**Task goal:** Look through the entries below. Report each line that has the word "getP" in it.

═══ Records to process

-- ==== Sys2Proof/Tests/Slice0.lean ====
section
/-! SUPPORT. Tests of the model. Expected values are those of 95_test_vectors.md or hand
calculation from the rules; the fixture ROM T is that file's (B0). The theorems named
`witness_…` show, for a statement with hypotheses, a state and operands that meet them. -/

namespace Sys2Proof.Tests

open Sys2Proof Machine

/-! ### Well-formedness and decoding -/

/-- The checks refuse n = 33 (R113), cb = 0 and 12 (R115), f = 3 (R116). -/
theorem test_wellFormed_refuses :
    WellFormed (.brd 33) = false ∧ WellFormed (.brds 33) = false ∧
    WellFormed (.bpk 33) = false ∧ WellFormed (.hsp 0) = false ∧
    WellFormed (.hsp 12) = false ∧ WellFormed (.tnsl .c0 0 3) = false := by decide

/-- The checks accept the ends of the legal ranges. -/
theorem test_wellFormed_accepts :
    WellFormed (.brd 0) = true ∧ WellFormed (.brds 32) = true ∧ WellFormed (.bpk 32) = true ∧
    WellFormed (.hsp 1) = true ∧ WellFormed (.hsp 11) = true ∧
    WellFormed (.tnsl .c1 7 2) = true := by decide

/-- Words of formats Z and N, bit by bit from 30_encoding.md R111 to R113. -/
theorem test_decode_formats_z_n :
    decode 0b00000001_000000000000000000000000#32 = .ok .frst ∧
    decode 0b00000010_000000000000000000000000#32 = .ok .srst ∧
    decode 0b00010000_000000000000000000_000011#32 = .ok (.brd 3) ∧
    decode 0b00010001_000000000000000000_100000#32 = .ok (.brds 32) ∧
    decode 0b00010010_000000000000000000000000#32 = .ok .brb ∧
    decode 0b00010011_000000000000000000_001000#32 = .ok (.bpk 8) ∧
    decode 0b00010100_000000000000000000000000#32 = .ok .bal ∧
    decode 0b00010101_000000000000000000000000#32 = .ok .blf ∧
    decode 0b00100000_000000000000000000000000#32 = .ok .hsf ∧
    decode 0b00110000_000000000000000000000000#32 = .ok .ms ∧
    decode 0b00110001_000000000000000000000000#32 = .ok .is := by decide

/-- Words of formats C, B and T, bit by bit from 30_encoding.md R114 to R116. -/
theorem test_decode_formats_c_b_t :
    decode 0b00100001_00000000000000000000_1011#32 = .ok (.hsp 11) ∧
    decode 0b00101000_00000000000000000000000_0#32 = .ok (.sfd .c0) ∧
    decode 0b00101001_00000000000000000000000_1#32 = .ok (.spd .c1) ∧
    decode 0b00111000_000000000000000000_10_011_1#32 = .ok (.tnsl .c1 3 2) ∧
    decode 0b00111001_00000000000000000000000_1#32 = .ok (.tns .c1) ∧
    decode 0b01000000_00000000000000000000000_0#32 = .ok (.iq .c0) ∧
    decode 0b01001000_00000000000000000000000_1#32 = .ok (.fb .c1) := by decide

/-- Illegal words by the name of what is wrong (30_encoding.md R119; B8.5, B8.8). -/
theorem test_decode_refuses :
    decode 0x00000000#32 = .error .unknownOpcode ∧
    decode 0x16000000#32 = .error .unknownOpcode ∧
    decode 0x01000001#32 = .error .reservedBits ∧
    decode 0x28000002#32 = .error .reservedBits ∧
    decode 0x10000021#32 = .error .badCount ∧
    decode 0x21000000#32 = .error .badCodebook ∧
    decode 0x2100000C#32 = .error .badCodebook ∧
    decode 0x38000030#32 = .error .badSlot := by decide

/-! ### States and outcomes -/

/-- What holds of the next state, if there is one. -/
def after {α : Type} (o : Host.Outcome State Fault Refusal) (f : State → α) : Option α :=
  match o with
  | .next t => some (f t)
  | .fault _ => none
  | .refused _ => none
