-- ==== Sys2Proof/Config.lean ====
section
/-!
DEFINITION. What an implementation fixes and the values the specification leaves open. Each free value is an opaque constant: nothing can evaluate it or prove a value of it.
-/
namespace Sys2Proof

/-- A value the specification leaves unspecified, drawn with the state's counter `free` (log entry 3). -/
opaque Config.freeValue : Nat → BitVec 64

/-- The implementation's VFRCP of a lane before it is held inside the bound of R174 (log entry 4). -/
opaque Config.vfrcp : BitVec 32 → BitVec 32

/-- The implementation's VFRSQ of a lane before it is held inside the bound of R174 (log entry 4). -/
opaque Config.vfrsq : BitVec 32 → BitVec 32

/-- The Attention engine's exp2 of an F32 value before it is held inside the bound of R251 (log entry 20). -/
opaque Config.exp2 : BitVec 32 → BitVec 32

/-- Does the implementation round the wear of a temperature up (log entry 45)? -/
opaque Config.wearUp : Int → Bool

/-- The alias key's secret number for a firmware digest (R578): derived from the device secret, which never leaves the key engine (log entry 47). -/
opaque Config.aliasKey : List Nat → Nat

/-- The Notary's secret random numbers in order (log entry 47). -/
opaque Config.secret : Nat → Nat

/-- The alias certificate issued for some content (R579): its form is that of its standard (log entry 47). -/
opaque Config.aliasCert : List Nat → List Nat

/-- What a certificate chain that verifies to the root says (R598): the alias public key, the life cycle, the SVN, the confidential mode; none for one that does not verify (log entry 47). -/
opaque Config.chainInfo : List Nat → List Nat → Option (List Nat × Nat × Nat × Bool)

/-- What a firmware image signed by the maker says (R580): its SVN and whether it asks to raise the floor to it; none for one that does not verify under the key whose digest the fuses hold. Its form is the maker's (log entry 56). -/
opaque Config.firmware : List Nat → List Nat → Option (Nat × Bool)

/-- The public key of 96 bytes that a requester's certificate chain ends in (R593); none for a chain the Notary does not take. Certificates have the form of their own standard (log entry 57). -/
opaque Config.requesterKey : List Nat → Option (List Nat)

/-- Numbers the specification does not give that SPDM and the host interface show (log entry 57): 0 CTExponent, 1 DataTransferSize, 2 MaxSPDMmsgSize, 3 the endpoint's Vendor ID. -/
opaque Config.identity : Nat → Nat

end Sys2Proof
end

══════
═══ Records to process

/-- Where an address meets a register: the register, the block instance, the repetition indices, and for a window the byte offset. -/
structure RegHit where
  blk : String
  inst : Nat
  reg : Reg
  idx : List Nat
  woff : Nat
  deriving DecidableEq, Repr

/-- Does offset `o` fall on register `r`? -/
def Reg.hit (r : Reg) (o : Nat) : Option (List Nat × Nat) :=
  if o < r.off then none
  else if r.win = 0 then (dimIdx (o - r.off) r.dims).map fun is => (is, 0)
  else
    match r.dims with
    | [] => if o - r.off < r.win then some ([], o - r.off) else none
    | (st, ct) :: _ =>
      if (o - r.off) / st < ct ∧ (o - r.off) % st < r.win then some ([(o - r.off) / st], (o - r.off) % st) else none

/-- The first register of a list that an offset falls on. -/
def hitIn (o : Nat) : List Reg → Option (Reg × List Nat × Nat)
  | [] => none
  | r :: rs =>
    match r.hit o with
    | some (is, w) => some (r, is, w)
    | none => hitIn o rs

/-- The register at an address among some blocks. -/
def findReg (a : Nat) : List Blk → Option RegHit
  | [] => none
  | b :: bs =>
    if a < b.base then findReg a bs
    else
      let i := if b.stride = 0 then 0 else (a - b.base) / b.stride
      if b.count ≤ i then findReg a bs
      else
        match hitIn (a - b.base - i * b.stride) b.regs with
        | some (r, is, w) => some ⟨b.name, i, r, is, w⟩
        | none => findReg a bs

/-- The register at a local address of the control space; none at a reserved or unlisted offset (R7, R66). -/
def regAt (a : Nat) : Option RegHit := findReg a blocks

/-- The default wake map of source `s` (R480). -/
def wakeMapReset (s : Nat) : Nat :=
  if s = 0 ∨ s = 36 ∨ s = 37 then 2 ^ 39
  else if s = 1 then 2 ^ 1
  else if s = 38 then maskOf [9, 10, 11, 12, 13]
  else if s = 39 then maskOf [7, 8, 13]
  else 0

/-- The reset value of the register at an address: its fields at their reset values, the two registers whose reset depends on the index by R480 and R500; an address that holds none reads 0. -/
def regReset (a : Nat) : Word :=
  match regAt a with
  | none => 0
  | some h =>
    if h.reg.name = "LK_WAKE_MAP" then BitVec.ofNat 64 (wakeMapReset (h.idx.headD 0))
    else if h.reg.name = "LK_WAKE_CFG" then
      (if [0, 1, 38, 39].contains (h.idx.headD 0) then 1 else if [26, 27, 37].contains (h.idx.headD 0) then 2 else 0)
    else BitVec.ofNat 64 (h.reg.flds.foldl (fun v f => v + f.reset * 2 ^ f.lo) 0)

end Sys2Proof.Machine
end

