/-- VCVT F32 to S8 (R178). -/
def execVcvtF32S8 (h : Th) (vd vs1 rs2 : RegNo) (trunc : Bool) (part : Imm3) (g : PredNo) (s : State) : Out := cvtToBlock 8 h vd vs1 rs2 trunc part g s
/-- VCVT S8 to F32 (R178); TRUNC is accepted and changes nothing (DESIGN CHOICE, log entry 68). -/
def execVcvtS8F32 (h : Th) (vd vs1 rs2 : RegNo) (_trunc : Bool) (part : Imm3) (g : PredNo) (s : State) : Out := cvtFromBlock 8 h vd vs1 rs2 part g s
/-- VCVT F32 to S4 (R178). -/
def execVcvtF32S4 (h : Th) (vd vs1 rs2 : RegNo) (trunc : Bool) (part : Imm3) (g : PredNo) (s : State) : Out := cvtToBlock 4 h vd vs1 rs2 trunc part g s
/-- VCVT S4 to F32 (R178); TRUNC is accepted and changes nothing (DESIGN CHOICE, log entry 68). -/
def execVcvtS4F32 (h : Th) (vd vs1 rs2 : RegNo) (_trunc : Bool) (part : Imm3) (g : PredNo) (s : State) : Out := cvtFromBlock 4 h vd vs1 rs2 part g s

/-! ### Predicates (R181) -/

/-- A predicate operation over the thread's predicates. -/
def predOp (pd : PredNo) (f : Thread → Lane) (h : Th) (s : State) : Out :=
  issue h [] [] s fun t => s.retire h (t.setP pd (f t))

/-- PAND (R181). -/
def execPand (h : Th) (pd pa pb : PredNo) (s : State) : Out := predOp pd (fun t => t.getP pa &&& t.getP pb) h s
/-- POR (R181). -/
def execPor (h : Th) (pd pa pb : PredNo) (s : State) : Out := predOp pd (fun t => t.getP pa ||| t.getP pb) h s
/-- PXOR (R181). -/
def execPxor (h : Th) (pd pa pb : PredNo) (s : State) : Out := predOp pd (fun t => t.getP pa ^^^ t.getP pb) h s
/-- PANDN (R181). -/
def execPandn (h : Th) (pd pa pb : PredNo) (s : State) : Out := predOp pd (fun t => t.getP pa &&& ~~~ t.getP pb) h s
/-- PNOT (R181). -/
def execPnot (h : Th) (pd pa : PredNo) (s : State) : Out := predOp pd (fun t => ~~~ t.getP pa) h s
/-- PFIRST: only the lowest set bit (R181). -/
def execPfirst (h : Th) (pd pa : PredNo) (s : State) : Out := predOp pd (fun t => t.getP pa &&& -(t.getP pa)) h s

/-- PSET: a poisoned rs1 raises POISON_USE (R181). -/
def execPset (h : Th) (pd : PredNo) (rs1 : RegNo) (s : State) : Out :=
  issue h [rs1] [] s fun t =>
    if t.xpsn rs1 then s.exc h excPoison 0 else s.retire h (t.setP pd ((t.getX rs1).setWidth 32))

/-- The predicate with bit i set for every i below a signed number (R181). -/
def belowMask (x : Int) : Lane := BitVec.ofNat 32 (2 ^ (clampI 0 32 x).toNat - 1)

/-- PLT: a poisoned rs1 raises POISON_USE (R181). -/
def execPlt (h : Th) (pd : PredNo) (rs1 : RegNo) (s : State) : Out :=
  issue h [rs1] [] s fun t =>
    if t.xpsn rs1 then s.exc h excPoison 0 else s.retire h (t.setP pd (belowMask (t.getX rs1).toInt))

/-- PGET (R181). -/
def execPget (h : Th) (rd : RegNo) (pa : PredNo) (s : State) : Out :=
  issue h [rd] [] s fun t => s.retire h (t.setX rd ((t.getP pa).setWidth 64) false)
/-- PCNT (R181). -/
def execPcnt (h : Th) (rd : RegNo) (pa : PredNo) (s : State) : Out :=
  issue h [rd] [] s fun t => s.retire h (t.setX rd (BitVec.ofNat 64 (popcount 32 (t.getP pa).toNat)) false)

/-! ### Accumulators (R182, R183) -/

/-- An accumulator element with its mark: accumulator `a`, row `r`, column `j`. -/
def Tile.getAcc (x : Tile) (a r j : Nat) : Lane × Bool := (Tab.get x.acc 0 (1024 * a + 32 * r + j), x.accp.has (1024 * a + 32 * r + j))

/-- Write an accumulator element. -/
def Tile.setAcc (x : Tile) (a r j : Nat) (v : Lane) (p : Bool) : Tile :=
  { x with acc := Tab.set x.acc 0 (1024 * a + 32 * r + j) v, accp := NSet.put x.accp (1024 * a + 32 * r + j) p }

══════

**Your response:**
def execPand (h : Th) (pd pa pb : PredNo) (s : State) : Out := predOp pd (fun t => t.getP pa &&& t.getP pb) h s
def execPor (h : Th) (pd pa pb : PredNo) (s : State) : Out := predOp pd (fun t => t.getP pa ||| t.getP pb) h s
def execPxor (h : Th) (pd pa pb : PredNo) (s : State) : Out := predOp pd (fun t => t.getP pa ^^^ t.getP pb) h s
def execPandn (h : Th) (pd pa pb : PredNo) (s : State) : Out := predOp pd (fun t => t.getP pa &&& ~~~ t.getP pb) h s
def execPnot (h : Th) (pd pa : PredNo) (s : State) : Out := predOp pd (fun t => ~~~ t.getP pa) h s
def execPfirst (h : Th) (pd pa : PredNo) (s : State) : Out := predOp pd (fun t => t.getP pa &&& -(t.getP pa)) h s
  issue h [rd] [] s fun t => s.retire h (t.setX rd ((t.getP pa).setWidth 64) false)
  issue h [rd] [] s fun t => s.retire h (t.setX rd (BitVec.ofNat 64 (popcount 32 (t.getP pa).toNat)) false)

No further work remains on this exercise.